The Folly of Competitive Devaluation
Trying to boost growth by debasing the currency is a seductive but false promise...
AND SO, the Euro Crisis Train is arriving back into the station after a short trip away from the front pages. We suspect there will shortly be another round of politicians and pundits calling on the likes of Greece to get out and devalue their currencies, writes Damien Phillips for the Cobden Centre.
Given these incoming siren voices, it seems time to head them off by revisiting Gordon Kerr's article for Bloomberg, which takes a look at the supposedly seductive promise of debasing a nation's medium of exchange to secure economic growth.
Much like Henry Hazlitt before him, Gordon takes a look at what boils down to a "deliberate policy of inflation," not just as it affects one group but all groups in society and what happens in the long term.
Governments like devaluation because it allows them to "reduce the real cost of national debts without the need to declare default or ask for a bailout." But for savers and creditors, they find their wealth progressively destroyed and the value of their assets cut.
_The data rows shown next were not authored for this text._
-- ==== Sys2Proof/Machine/Plan.lean ====
section
/-! DEFINITION. What a lay plan holds (05 R106, R107, R111; 06 R123, R124, R126, R128): the data the load unit
writes into a bank of the node; and the records of the matrix and of whipping that a replay copy carries. -/

namespace Sys2Proof.Machine

/-- The producer classes of R21. -/
inductive SlotClass where
  | none | hitch | engine | matrix | host
deriving DecidableEq, Repr

/-- The slot map's entry of one slot: producer class, the producing engine of an ENGINE slot, the
policy (HOLD or ZERO) and the RAMP mark of R118. -/
structure SlotDef where
  cls : SlotClass := .none
  engine : Nat := 0
  hold : Bool := false
  ramp : Bool := false
deriving DecidableEq, Repr

/-- A coil-slot descriptor (03 R69), with the even cycles that the plan schedules for it and its
tick-phase mask (05 R110). -/
structure CoilSlot where
  base : Nat
  len : Nat
  cycles : List Nat
  phases : BitVec 4
deriving DecidableEq, Repr

/-- Which memory a region lies in. -/
inductive MemKind where
  | x | y | prog | coil
deriving DecidableEq, Repr

/-- A state or constant region of an engine (05 R111): word addresses of X or Y, quad addresses of the
pool, both ends included, and the resync mark of a state region (14 R322). -/
structure Region where
  mem : MemKind
  lo : Nat
  hi : Nat
  resync : Bool := false
deriving DecidableEq, Repr

/-- A constant region with its contents, one set for each family where TWOSET is 1 (05 R112). -/
structure ConstData where
  region : Region
  words48 : List Word
  words44 : List Word
deriving DecidableEq, Repr

/-- What the plan gives one engine (05 R111, R120). Programs are listed by address; an address not
listed holds the all-zero word (NOP, 04 R76). -/
structure EnginePlan where
  entry : BitVec 12 := 0
  program : SMap IWord := []
  initD : SMap Word := []
  initA : SMap Acc := []
  initAgu : SMap Word := []
  seed0 : Word := 1
  seed1 : Word := 1
  csd : SMap CoilSlot := []
  consts : List ConstData := []
  params : SMap Word := []
deriving DecidableEq, Repr

/-- A parameter record (05 R107): TYPE codes 0 s.31, 1 s3.28, 2 s4.27, 3 signed, 4 unsigned, 5 BOOL;
targets are (engine, X word). -/
structure ParamRec where
  number : Nat
  ty : Nat
  words : Nat
  targets : List (Nat × Nat)
  min : Word
  max : Word
deriving DecidableEq, Repr

/-- A knot record (05 R106), with its lists resolved. `bypass` is the target, engine and X word, of its BYPASS
parameter; `bypIn` gives each output's bypass input as an index of `inputs` (R104). -/
structure Knot where
  kid : Nat
  parent : Nat
  ordinal : Nat
  depth : Nat
  kind : Nat
  firstChild : Nat
  nchild : Nat
  engine : Nat
  lib : Nat := 0xFFFF
  twoset : Bool := false
  bypass : Option (Nat × Nat) := none
  fprint : Word := 0
  inputs : List Nat := []
  outputs : List Nat := []
  params : List ParamRec := []
  state : List Region := []
  consts : List Region := []
  fused : Bool := false
  bypIn : List Nat := []
  hops : Nat := 0
  delay : Nat := 0
  coilCount : Nat := 0
  name : List Byte := []
deriving DecidableEq, Repr

/-- A row binding of the matrix program (06 R126, R140). -/
structure RowPlan where
  slot : Nat
  openThr : Nat := 1049
  closeThr : Nat := 524
  hold : Nat := 9600
deriving DecidableEq, Repr

/-- A column's list: nothing (OFF), one row (PATCH), or rows with s4.27 gains (MIX) (06 R124). -/
inductive ColList where
  | off
  | patch (row : Nat)
  | mix (gains : SMap Word)
deriving DecidableEq, Repr

/-- A column of the matrix program (06 R124). -/
structure ColPlan where
  slot : Nat
  nom : Bool := false
  unit : Nat := 0
  list : ColList
deriving DecidableEq, Repr

/-- A NOM unit's settings carried by the plan (06 R141, R142). -/
structure NomPlan where
  law : Nat := 1
  ramp : Nat := 64
  table : SMap Word := []
deriving DecidableEq, Repr

/-- Pair modes (01 R15, R16). -/
inductive PairMode where
  | solo | paired | twin
deriving DecidableEq, Repr

/-- A lay plan (05 R111). Absent slots are of class NONE, absent engines have no program, absent
columns are OFF. `resync` lists, for each resync step, its copy words as engine, memory (true: Y) and address
(14 R322); `sha` is the plan's SHA-256. -/
structure LayPlan where
  ident : Word := 0
  sha : Nat := 0
  mult : Nat := 1
  pair : PairMode := .solo
  lpSplice : Nat := 64
  resBase : Nat := 0
  resCount : Nat := 1024
  mirror : Nat := 32
  pairWait : Nat := 2000
  degradedEn : Bool := true
  resend : Bool := true
  twinFollow : Bool := false
  convergeW : Nat := 0
  resync : List (List (Nat × Bool × Nat)) := []
  slots : SMap SlotDef := []
  engines : SMap EnginePlan := []
  knots : List Knot := []
  rows : SMap RowPlan := []
  cols : SMap ColPlan := []
  noms : SMap NomPlan := []
deriving DecidableEq, Repr

/-! ### Records that the pair copies from chip to chip (14 R321-R323) -/

/-- The mute of a hitch (R33): full gain, waiting for a zero crossing (R212) with the ticks waited, ramping
down or up at ramp tick k, or muted. -/
inductive Mute where
  | full
  | waitZc (down : Bool) (waited : Nat)
  | down (k : Nat)
  | muted
  | up (k : Nat)
deriving DecidableEq, Repr

/-- A row's settings (R126, R140). -/
structure RowSet where
  slot : Nat := 0
  valid : Bool := false
  openThr : Nat := 1049
  closeThr : Nat := 524
  hold : Nat := 9600
deriving DecidableEq, Repr

/-- A row: its settings in force and those that wait for the boundary, the gate that governs the present
tick, the gate after the present tick's samples, and the run of ticks below CLOSE (R126, R140). -/
structure Row where
  live : RowSet := {}
  staged : Option RowSet := none
  gate : Bool := false
  gateNext : Bool := false
  quiet : Nat := 0
deriving DecidableEq, Repr

/-- A NOM unit beyond its registers (R141, R142): whether it has a gain yet, the current gain, the ramp's start
gain, its target and its tick, and the open rows of the present tick. -/
structure NomUnit where
  live : Bool := false
  g : Int := 0
  g0 : Int := 0
  target : Int := 0
  j : Nat := 0
  ramping : Bool := false
  openRows : Nat := 0
deriving DecidableEq, Repr

/-- The settings of a whipping stage (R143, R144, R148), in register units. -/
structure WhipCfg where
  gain : Word := 0x08000000
  mute : Bool := false
  limEn : Bool := false
  dcEn : Bool := true
  dcMute : Bool := false
  zcto : Nat := 480
  zcthr : Nat := 256
  rshift : Nat := 12
  thr : Nat := 0x7F
  dcthr : Nat := 20972
  dcshift : Nat := 16
  dctime : Nat := 960
deriving DecidableEq, Repr

/-- Where a gain or mute change of a whipping stage is (R144): none, waiting for a zero crossing with the ticks
waited and whether it was found, or in tick k of a 16-tick ramp. -/
inductive WhipPhase where
  | rest
  | waitZc (waited : Nat) (found : Bool)
  | ramp (k : Nat)
deriving DecidableEq, Repr

/-- A whipping stage: live and staged settings, the phase of a change, the gain and mute in effect, those it
moves to, the mute that DCMUTE forces, the limiter state r (whose bits [31:16] read 0xFFFF after reset, R148), the DC mean and run and fault, the last output of
step 1, MUTING in the present tick, and its counts. -/
structure Whip where
  live : WhipCfg := {}
  staged : Option WhipCfg := none
  phase : WhipPhase := .rest
  curGain : Word := 0x08000000
  curMute : Bool := false
  toGain : Word := 0x08000000
  toMute : Bool := false
  dcForced : Mute := .full
  dcWant : Bool := false
  r : Nat := 4294967295
  m : Int := 0
  dcRun : Nat := 0
  dc : Bool := false
  lastA : Word := 0
  muting : Bool := false
  clip : Nat := 0
  lim : Nat := 0
deriving DecidableEq, Repr

end Sys2Proof.Machine
end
The average citizen finds that they are now forced to pay higher prices for goods and services, particularly if they are imported, and as their wage buys less and less they can no longer plan with any certainty for their future.
In the short run, debasement gives a temporary boost to export industries, but this is counterbalanced in the longer term by rising costs for importers and consumers through potentially dramatic price inflation. Britain's governing Coalition's policy of export-led recovery via currency destruction is clearly foolish, as history shows – "No nation has achieved lasting prosperity by undermining its currency." Again, successive policy makers seem to be forgetting Hazlitt's 'One Lesson'.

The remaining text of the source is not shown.